Though the party was still swinging when they left, everybody in high spirits from the progress of the therapy trial and the wine and liquor that was flowing freely from the bar in the corner, Ben had quietly said his good-byes to Liang, Nate, a few others Erin didn't know, and they'd slipped out the main doors of the ballroom.
He hadn't said good-bye to Melody. In fact, he'd cut Nate off mid-sentence when Melody had started walking toward them and hustled Erin away. When that happened, a sharp pain hit Erin deep in her stomach. Was he afraid Melody was going to say something even more damning? If so, what was it exactly that he didn't want Erin to hear? What had happened that night in Minnesota?
They were off the interstate and driving on city streets less than five minutes from home when Ben finally broke the silence.
"I know you're pissed at me.
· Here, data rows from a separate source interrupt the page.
/-! ## The whole transfer -/

/-- R185: the micro-steps agree with the loop form, whatever accesses fail: after the accepting step they reach a state
with the loop's lines, history, status, response and, unless the transfer was aborted, the loop's result. -/
def Obligations.MicroStepsAgreeWithTheLoop : Prop :=
  ∀ (d : DataWord) (s t : State), s.busy = false → s.mvalid = true → 1 ≤ s.mode.w.toNat →
    s.mode.w.toNat ≤ 32 → d.toNat < 2 ^ s.mode.w.toNat → s.Unreset 336 → s.Prompt 336 →
    exec (.xfer d) s = .next t →
    ∃ (n : Nat) (u : State), n ≤ 336 ∧ Runs n t u ∧ u.busy = false ∧ u.ph = .idle ∧
      u.outMosi = (transferLoop s.env.pinsAt d s).outMosi ∧
      u.outSclk = (transferLoop s.env.pinsAt d s).outSclk ∧
      u.outCsn = (transferLoop s.env.pinsAt d s).outCsn ∧
      u.events = (transferLoop s.env.pinsAt d s).events ∧
      u.lasterr = (transferLoop s.env.pinsAt d s).lasterr ∧
      u.rxvalid = (transferLoop s.env.pinsAt d s).rxvalid ∧
      u.rsp = (transferLoop s.env.pinsAt d s).rsp ∧
      u.responses = (transferLoop s.env.pinsAt d s).responses ∧
      (u.rxvalid = true → u.rx = (transferLoop s.env.pinsAt d s).rx)

/-- R91, R171: with the waits answered at once and no access failing, XFER is accepted, keeps the block busy for 4·L
micro-steps with no delay configured and 5·L with one, and completes with the received word as its response. -/
def Obligations.TransferTakesFourOrFiveStepsPerIndex : Prop :=
  ∀ (d : DataWord) (s : State), s.busy = false → s.mvalid = true → 1 ≤ s.mode.w.toNat →
    s.mode.w.toNat ≤ 32 → d.toNat < 2 ^ s.mode.w.toNat →
    s.Unreset (stepsPerIndex s.delayMs * (2 * s.mode.w.toNat + 3)) →
    s.Answers (stepsPerIndex s.delayMs) (stepsPerIndex s.delayMs * (2 * s.mode.w.toNat + 3)) →
    ∃ t u : State, EndsIn d s t ((if s.delayMs = 0#16 then 4 else 5) * (2 * s.mode.w.toNat + 3)) u ∧
      u.rxvalid = true ∧ u.rsp = some (0#3 ++ u.rx)

/-- R186: the state after the step that completes a transfer, however long its waits took. -/
def Obligations.CompletedTransferEndState : Prop :=
  ∀ s t : State, s.Inv → s.busy = true → step s = .next t → t.busy = false → t.rxvalid = true →
    t.outMosi = false ∧ t.outSclk = s.mode.cpol ∧ t.outCsn = true ∧ t.idx.toNat = 2 * s.mode.w.toNat + 2 ∧
    t.ph = .idle ∧ t.tx = s.tx ∧ t.lasterr = .ok ∧ t.seq = synthesize s.tx s.mode ∧ t.mode = s.mode ∧
    t.mvalid = true ∧ t.delayMs = s.delayMs ∧ t.rsp = some (0#3 ++ t.rx) ∧
    t.rx.toNat < 2 ^ s.mode.w.toNat

/-- R75, R172, R76: the event history of a completed transfer, index by index; `m i` is the level read at index i, which
in loopback is DataOut's own. -/
def Obligations.CompletedTransferHistory : Prop :=
  ∀ (d : DataWord) (s t u : State) (n : Nat), s.Inv → EndsIn d s t n u → u.rxvalid = true →
    ∃ m : Nat → Level,
      u.events = s.events ++
        (List.range (2 * s.mode.w.toNat + 3)).flatMap (fun i => indexEvents d s.mode s.delayMs i (m i)) ∧
      (s.env.wiring = .loopback →
        ∀ i, i < 2 * s.mode.w.toNat + 3 → m i = doutSeq d s.mode.cpha s.mode.w.toNat i)

/-- R183: a completed transfer makes 6W + 9 writes and 2W + 3 reads, and 2W + 3 waits or none; one aborted at index i makes
3i to 3i + 3 writes, i reads, i waits or none, and the forced chip-select update last. -/
def Obligations.TransferCounts : Prop :=
  ∀ (d : DataWord) (s t u : State) (n : Nat), s.Inv → EndsIn d s t n u →
    (u.rxvalid = true →
      ∃ es, u.events = s.events ++ es ∧ writesIn es = 6 * s.mode.w.toNat + 9 ∧
        readsIn es = 2 * s.mode.w.toNat + 3 ∧
        waitsIn es = (if s.delayMs = 0#16 then 0 else 2 * s.mode.w.toNat + 3)) ∧
    (u.lasterr = .portError →
      ∃ es e j, u.events = s.events ++ (es ++ [e, .force true]) ∧
        readsIn es = u.idx.toNat ∧ waitsIn es = (if s.delayMs = 0#16 then 0 else u.idx.toNat) ∧
        writesIn es = 3 * u.idx.toNat + j ∧
        ((j = 0 ∧ ∃ v, e = .write .mosi v false) ∨ (j = 1 ∧ ∃ v, e = .write .sclk v false) ∨
          (j = 2 ∧ ∃ v, e = .write .csn v false) ∨ (j = 3 ∧ e = .read none)))

/-- R189, R68: the result law: with m(i) the level returned by the read at index i, a completed transfer returns the sum of
m(t(k)) · 2^(W-1-k). No other level, not the word sent and not CPOL occurs in it. -/
def Obligations.ResultLaw : Prop :=
  ∀ (d : DataWord) (s t u : State) (n : Nat), s.Inv → EndsIn d s t n u → u.rxvalid = true →
    ∃ (es : List Event) (m : Nat → Level),
      u.events = s.events ++ es ∧ levelsRead es = (List.range (2 * s.mode.w.toNat + 3)).map m ∧
      u.rsp = some (0#3 ++ u.rx) ∧
      u.rx.toNat = ((List.range s.mode.w.toNat).map fun k =>
        (m (2 + s.mode.cpha.toNat + 2 * k)).toNat * 2 ^ (s.mode.w.toNat - 1 - k)).sum

/-- R190: in loopback, with no access failing, XFER x ends with the response (0, x) for every word in range and every
Mode, however long the waits take and whatever `io_fault_i` is outside the accesses (R64). That no access failed is said
by the end of the transfer: a failed one ends it with PortError (R215, R187). -/
def Obligations.LoopbackReturnsTheWord : Prop :=
  ∀ (d : DataWord) (s t u : State) (n : Nat), s.Inv → EndsIn d s t n u → s.env.wiring = .loopback →
    s.Unreset n → u.lasterr ≠ .portError →
    u.rxvalid = true ∧ u.rx = d ∧ u.rsp = some (0#3 ++ d) ∧ u.responses = s.responses ++ [0#3 ++ d]

/-! ## The observation buses -/

/-- R43 with R22, R25, R26, R28, R211, R226: every output of the block, with the numbers of PH and of the status codes.
`rsp_word` while `rsp_valid` = 0 has no value in the spec, and nothing is said of it (notes/assumptions/21.md). -/
def Obligations.BusesShowTheRegisters : Prop :=
  ∀ s : State,
    (s.statusO.getLsbD 0 = s.busy ∧ s.statusO.getLsbD 1 = s.mvalid ∧ s.statusO.getLsbD 2 = s.rxvalid ∧
      s.statusO.getLsbD 3 = s.seqvalid ∧
      s.statusO.extractLsb' 4 3 =
        (match s.lasterr with
        | .ok => 0#3
        | .invalidConfiguration => 1#3
        | .valueOutOfRange => 2#3
        | .portError => 3#3
        | .noMode => 4#3
        | .illegalCommand => 5#3)) ∧
    (s.posO.extractLsb' 0 7 = s.idx ∧
      s.posO.extractLsb' 7 3 =
        (match s.ph with
        | .idle => 0#3
        | .wrD => 1#3
        | .wrK => 2#3
        | .wrS => 3#3
        | .rd => 4#3
        | .wait => 5#3
        | .abort => 6#3)) ∧
    (s.modeO.extractLsb' 0 8 = s.mode.w ∧ s.modeO.getLsbD 8 = s.mode.cpha ∧ s.modeO.getLsbD 9 = s.mode.cpol) ∧
    (s.delayO = s.delayMs ∧ s.txO = s.tx ∧ s.rxO = s.rx) ∧
    (s.seqCsO = s.seq.cs ∧ s.seqCkO = s.seq.ck ∧ s.seqDoO = s.seq.dout ∧ s.seqTrO = s.seq.tr ∧
      s.seqLenO = s.seq.len) ∧
    (s.mosiO = s.outMosi ∧ s.sclkO = s.outSclk ∧ s.csnO = s.outCsn) ∧
    ((s.cmdReadyO = true ↔ s.busy = false) ∧ (s.waitReqO = true ↔ s.ph = .wait) ∧ s.waitMsO = s.delayMs) ∧
    (s.rspValidO = false ↔ s.rsp = none) ∧
    ∀ r, s.rsp = some r → s.rspValidO = true ∧ s.rspWordO = r
end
You have every right to be."
Erin was looking out the side window and didn't answer. She didn't look at him.
"I'm sorry I didn't tell you I left the room after you called that night," he said. "But nothing happened with Melody. Nothing. I swear to you."
She processed this but still didn't say anything. At hearing Ben say Melody's name again, so casual, so familiar, a sharp pang ripped across her gut. It was as if the name was cutting into her insides. Hot tears sprang to her eyes.
Ben swallowed convulsively. Erin watched his reflection in the window, glancing over at her every few seconds. Was this the
action of the nonguilty? Why would he automatically assume she'd think something had happened with Melody if it hadn't? She squeezed her eyes shut, and a tear escaped and traced down her cheek.
He didn't say anything else, but the urgency of his driving spoke for him. Usually he drove methodically, prudently—a Dallasite through and through. Right now, though, he was speeding over the urban residential boulevards, taking stop signs at a slow roll and making the turn onto their street sharply enough that she had to brace her feet against the floor mat to keep from leaning toward him. Instead of easing onto the pronounced lip of their driveway, he bounced the car right over it, jolting Erin in her seat.
She looked at him, feeling truly terrified for the first time that he'd already cheated on her, that it wasn't just something he'd been thinking about or was afraid he was being accused of. Why else would he act like this?
Instead of driving into the garage, he pulled up beside her CRV in the driveway and stopped. He put the car in park and cut the engine before he met her gaze, and when he did she fell apart.
Suddenly she couldn't see him through her tears. Sobbing and feeling ridiculous about it, she fumbled to unclick her seat belt and reached for the door handle. Before she could open it, he reached across the car and put a hand on hers, stopping her.
"Erin." His voice was urgent. "What is wrong? What's the matter?"
She yanked her hand away, but a second later his arms had engulfed her. She hadn't even heard him undo his seat belt. The tears were still coming, pouring, to the point that it didn't make sense even to her. She was wheezing as she grappled to untangle her limbs from his.
After a few more seconds of struggle, she fell limp and let him hold her. He didn't say anything but planted small kisses over and over again on the top of her head. When her breathing began to level out and she was no longer crying uncontrollably, he pulled back and peered into her face with a frightened expression. "What is it? Why are you crying like this? I'm sorry. I'm so sorry I didn't tell you I left my room after we talked that night. I should have told you. I'm so sorry."